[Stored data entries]
►

/-- GET_SEGMENT (R75, R213). -/
def Obligations.GetSegmentReportsTheSegment : Prop :=
  ∀ (s : State) (p : PortId) (i : SlotIx) (r : Request) (rest : List SlotIx) (b : Byte), s.heads p i r rest →
    r.kind = .getSegment → r.body = [b] →
    (3 < b.toNat → exec (.getSegment p) s = .next (s.answered p i r rest .badRequest 0 [])) ∧
    ∀ g : Seg, b = byte g.val →
      let e := s.engine g
      let x := s.segSetup g
      let bit (c : Bool) : Byte := if c then 1 else 0
      let settings : List Byte :=
        [bit e.settings.on, byte e.settings.period, byte e.settings.multiplier, byte e.settings.threshold,
         byte e.settings.grace, byte e.settings.retries, byte e.settings.discovery,
         match e.settings.mode with | .roundRobin => 0 | .portAFirst => 1]
      (x.fitted = true →
        exec (.getSegment p) s = .next (s.answered p i r rest .ok 0
          ([1, engineCode e.state,
            bit (!e.settings.on && (e.state == .transaction || e.state == .contest))] ++ settings ++
           [x.poolLow, x.poolHigh, byte x.rate, bit x.permitA, bit x.permitB, byte e.queue.length, byte e.resolution.length,
            bit e.pass.active, byte e.pass.contests, byte e.parked, 0]))) ∧
      (x.fitted = false →
        exec (.getSegment p) s = .next (s.answered p i r rest .ok 0
          ([0, 0, 0] ++ settings ++ [0, 0, 0, bit x.permitA, bit x.permitB, 0, 0, 0, 0, 0, 0])))

/-- POLL_TIMER_EXPIRY (R97, R101, R102, R104). A period that is not over changes nothing (log 2). At its end an engine in FAULT
whose line has been recessive for 64 bit times becomes IDLE, or OFF when its setting is off, with SEG_RECOVERED set in both
units; then poll-due and the expiry count move by the table for the engine's state and the run state as they stand (log 16), a
count with N = 0 staying 0; then the next period begins with the codes as they stand. Nothing else but the line's measured run
differs. -/
def Obligations.PollTimerExpiryMarksOrRecovers : Prop :=
  ∀ (s : State) (g : Seg) (ticks run len : Nat), s.runState.isStarting = false → (s.engine g).timer = some len →
    let expiry : Instr := .pollTimerExpiry g { ticks := ticks, run := run }
    (ticks < len → exec expiry s = .next s) ∧
    (len ≤ ticks →
      let e := s.engine g
      let recovers : Prop := e.state = .fault ∧ 64 ≤ run
      ∃ t u v : State, exec expiry s = .next t ∧ s.measuredFrom u g ∧
        (¬ recovers → v = u) ∧
        (recovers → v = (u.updEngine g fun x =>
          { x with state := if e.settings.on then .idle else .off }).noticed .segRecovered) ∧
        t = v.updEngine g (fun x =>
          { x with
            pollDue := (t.engine g).pollDue, expiries := (t.engine g).expiries, discoveryDue := (t.engine g).discoveryDue,
            timer := (t.engine g).timer }) ∧
        let marks : Prop := (v.engine g).state ≠ .off ∧ (v.engine g).state ≠ .fault ∧ s.seeding = false
        let counted : Prop := marks ∧ v.runState = .run
        ((t.engine g).pollDue = true ↔ e.pollDue = true ∨ marks) ∧
        (counted → e.settings.discovery = 0 →
          (t.engine g).expiries = 0 ∧ (t.engine g).discoveryDue = e.discoveryDue) ∧
        (counted → e.expiries + 1 < e.settings.discovery →
          (t.engine g).expiries = e.expiries + 1 ∧ (t.engine g).discoveryDue = e.discoveryDue) ∧
        (counted → 1 ≤ e.settings.discovery → e.settings.discovery ≤ e.expiries + 1 →
          (t.engine g).expiries = 0 ∧ (t.engine g).discoveryDue = true) ∧
        (¬ counted → (t.engine g).expiries = e.expiries ∧ (t.engine g).discoveryDue = e.discoveryDue) ∧
        ∃ ms, (t.engine g).timer = some ms ∧
          (e.settings.period ≤ 7 → e.settings.multiplier ≤ 3 →
            ms = [10, 20, 50, 100, 200, 500, 1000, 2000].getD e.settings.period 0 *
              (if v.runState = .quiet then [4, 16, 64, 256].getD e.settings.multiplier 0 else 1)))

/-! ### Line requests -/

/-- A line request that passes every check (R36, R77 to R79, R87 to R90, R121, R145, R153, R171). With a place in its segment's
queue and the other port not waiting for it, a NODE_READ, NODE_WRITE, BROADCAST or DISCOVER enters in its dispatch. With the
queue full, a request of any kind stays WAITING at the head of its list, and nothing else changes. With two places free or more,
a request of any kind leaves the WAITING list in its dispatch, also when the other port's request waits for the queue: it is
admitted, or completes with a check that the other's admission made fail (log 13). -/
def Obligations.LineRequestEntersTheQueue : Prop :=
  ∀ (s : State) (p : PortId) (i : SlotIx) (r : Request) (rest : List SlotIx) (c : Instr) (g : Seg) (q : LineReq)
    (e : Option Handle), s.heads p i r rest → s.passes p r c g q e →
    (s.placeFor g p → r.kind ≠ .move → r.kind ≠ .retire →
      exec c s = .next (s.admitted p i r rest g
        { port := p, slot := i, req := q, entry := e, identity := (e.map fun h => (s.entry h).identity).getD 0,
          segment := g })) ∧
    (8 ≤ (s.engine g).queue.length → exec c s = .next (s.setPort p { s.port p with waitsFor := some g })) ∧
    ((s.engine g).queue.length ≤ 6 →
      ∃ t, exec c s = .next t ∧ (t.port p).waiting = rest ∧ (t.port p).waitsFor = none ∧
        ((t.slot p i = .dispatched r ∧ ∃ x ∈ (t.engine g).queue, x.port = p ∧ x.slot = i ∧ x.req = q ∧ x.entry = e) ∨
          ∃ z, t.slot p i = .completed r z ∧ z.status ≠ .ok))

/-- A line request that fails its state answer, its segment condition, or the pool and map checks of a MOVE is answered so at
its dispatch; a BROADCAST or DISCOVER likewise by permit, window and segment (R14, R36, R89, R90, R121, R145, R153). -/
def Obligations.LineRequestRefusalAnswersFirstFailure : Prop :=
  ∀ (s : State) (p : PortId) (i : SlotIx) (r : Request) (rest : List SlotIx), s.heads p i r rest →
    (∀ (h : Handle) (x : Byte) (c : Status),
      let refused (k : Instr) : Prop := exec k s = .next (s.answered p i r rest c (s.entry h).generation [])
      (∀ item len, r.kind = .nodeRead → r.body = [byte h.val, x, item, len] → 1 ≤ len.toNat → len.toNat ≤ 32 →
        s.firstFailure p (byte h.val) false (some x) = none → s.lineFailure h transferState none = some c →
        refused (.nodeRead p)) ∧
      (s.firstFailure p (byte h.val) true (some x) = none →
        (∀ item data, r.kind = .nodeWrite → r.body = byte h.val :: x :: item :: data → 1 ≤ data.length →
          data.length ≤ 32 → s.lineFailure h transferState none = some c → refused (.nodeWrite p)) ∧
        (∀ t, r.kind = .move → r.body = [byte h.val, t, x] → 1 ≤ t.toNat → t.toNat ≤ 200 →
          s.lineFailure h moveState (some t) = some c → refused (.move p)) ∧
        ∀ f, r.kind = .retire → r.body = [byte h.val, f, x] → f.toNat ≤ 1 →
          s.lineFailure h retireState none = some c → refused (.retire p))) ∧
    (∀ (g : Seg) (item : Byte) (data : List Byte), r.kind = .broadcast → r.body = byte g.val :: item :: data →
      1 ≤ data.length → data.length ≤ 32 →
      (s.permits p g = false → exec (.broadcast p) s = .next (s.answered p i r rest .notPermitted 0 [])) ∧
      ∀ c, s.permits p g = true → s.segmentCondition g = some c →
        exec (.broadcast p) s = .next (s.answered p i r rest c 0 [])) ∧
    ∀ g : Seg, r.kind = .discover → r.body = [byte g.val] →
      (s.permits p g = false → exec (.discover p) s = .next (s.answered p i r rest .notPermitted 0 [0, 0, 0, 0, 0, 0])) ∧
      (s.permits p g = true → s.seeding = true →
        exec (.discover p) s = .next (s.answered p i r rest .wrongState 0 [0, 0, 0, 0, 0, 0])) ∧
      ∀ c, s.permits p g = true → s.seeding = false → s.segmentCondition g = some c →
        exec (.discover p) s = .next (s.answered p i r rest c 0 [0, 0, 0, 0, 0, 0])

/-- The admission of a MOVE makes its entry MOVING and its target RESERVED; that of a RETIRE makes its entry RETIRING and takes
it off the resolution list (R11, R146, R154). -/
def Obligations.MoveAndRetireAdmissionsMarkTheEntry : Prop :=
  ∀ (s : State) (p : PortId) (i : SlotIx) (r : Request) (rest : List SlotIx) (h : Handle) (x : Byte), s.heads p i r rest →
    s.firstFailure p (byte h.val) true (some x) = none → s.placeFor (s.entry h).segment p →
    let e := s.entry h
    let item (q : LineReq) : QueueItem :=
      { port := p, slot := i, req := q, entry := some h, identity := e.identity, segment := e.segment }
    (∀ t, r.kind = .move → r.body = [byte h.val, t, x] → 1 ≤ t.toNat → t.toNat ≤ 200 →
      s.lineFailure h moveState (some t) = none →
      exec (.move p) s = .next (((s.admitted p i r rest e.segment (item (.move (byte h.val) t x))).setMap e.segment t
        (.reserved h)).moved h { e with state := .moving .present t })) ∧
    (∀ (f : Byte) (prior : Prior), r.kind = .retire → r.body = [byte h.val, f, x] → f = 0 ∨ f = 1 →
      e.state = priorState prior → s.lineFailure h retireState none = none →
      exec (.retire p) s = .next ((((s.admitted p i r rest e.segment (item (.retire (byte h.val) (f == 1) x))).updEngine
        e.segment fun y => { y with resolution := y.resolution.filter (· != h) })).moved h
          { e with state := .retiring prior (f == 1) }))

/-- The intake arbiter on a free place (R78): the one waiting port is served; when both wait, round-robin serves the port other
than the last served and port-A-first serves port A. A request whose checks pass anew enters the queue with its entry's identity
and segment (R36), and a MOVE or a RETIRE changes its entry and the map in the same event (R146, R154). One whose check fails
completes with that failure and takes no place, the last-served port staying; the other port's waiting request is then admitted
in the same event, or completes with its own failure. With none waiting, or no place free, nothing changes. -/
def Obligations.IntakeArbiterAdmitsByMode : Prop :=
  ∀ (s : State) (g : Seg), s.runState.isStarting = false →
    let waits (p : PortId) (i : SlotIx) (r : Request) (rest : List SlotIx) (q : LineReq) : Prop :=
      s.waitingFor g p = some (i, q) ∧ s.slot p i = .waiting r ∧ (s.port p).waiting = i :: rest ∧ i ∉ rest
    (8 ≤ (s.engine g).queue.length → exec (.intakeAdmission g) s = .next s) ∧
    (s.waitingFor g .a = none → s.waitingFor g .b = none → exec (.intakeAdmission g) s = .next s) ∧
    ((s.engine g).queue.length < 8 →
      ∀ (p : PortId) (i : SlotIx) (r : Request) (rest : List SlotIx) (q : LineReq), waits p i r rest q →
        (s.waitingFor g p.other = none ∨
          ((s.engine g).settings.mode = .roundRobin ∧ (s.engine g).lastServed = p.other) ∨
          ((s.engine g).settings.mode = .portAFirst ∧ p = .a)) →
        (∀ sg, s.checkLine p (checkedAnew q) = .ok sg →
          ∃ t, exec (.intakeAdmission g) s = .next t ∧ s.entersAs t p i r rest g q) ∧
        ∀ a : Answer, s.checkLine p (checkedAnew q) = .error a →
          let u := s.replied p i r a.status a.generation a.body
          (s.waitingFor g p.other = none → exec (.intakeAdmission g) s = .next u) ∧
          ∀ (j : SlotIx) (r' : Request) (rest' : List SlotIx) (q' : LineReq), waits p.other j r' rest' q' →
            (∀ sg, u.checkLine p.other (checkedAnew q') = .ok sg →
              ∃ t, exec (.intakeAdmission g) s = .next t ∧ u.entersAs t p.other j r' rest' g q') ∧
            ∀ b : Answer, u.checkLine p.other (checkedAnew q') = .error b →
              exec (.intakeAdmission g) s = .next (u.replied p.other j r' b.status b.generation b.body))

◄

# Goal of the exercise
From the records above, pull out each line that has "notPermitted".

# Exercise result
      (s.permits p g = false → exec (.broadcast p) s = .next (s.answered p i r rest .notPermitted 0 [])) ∧
      (s.permits p g = false → exec (.discover p) s = .next (s.answered p i r rest .notPermitted 0 [0, 0, 0, 0, 0, 0])) ∧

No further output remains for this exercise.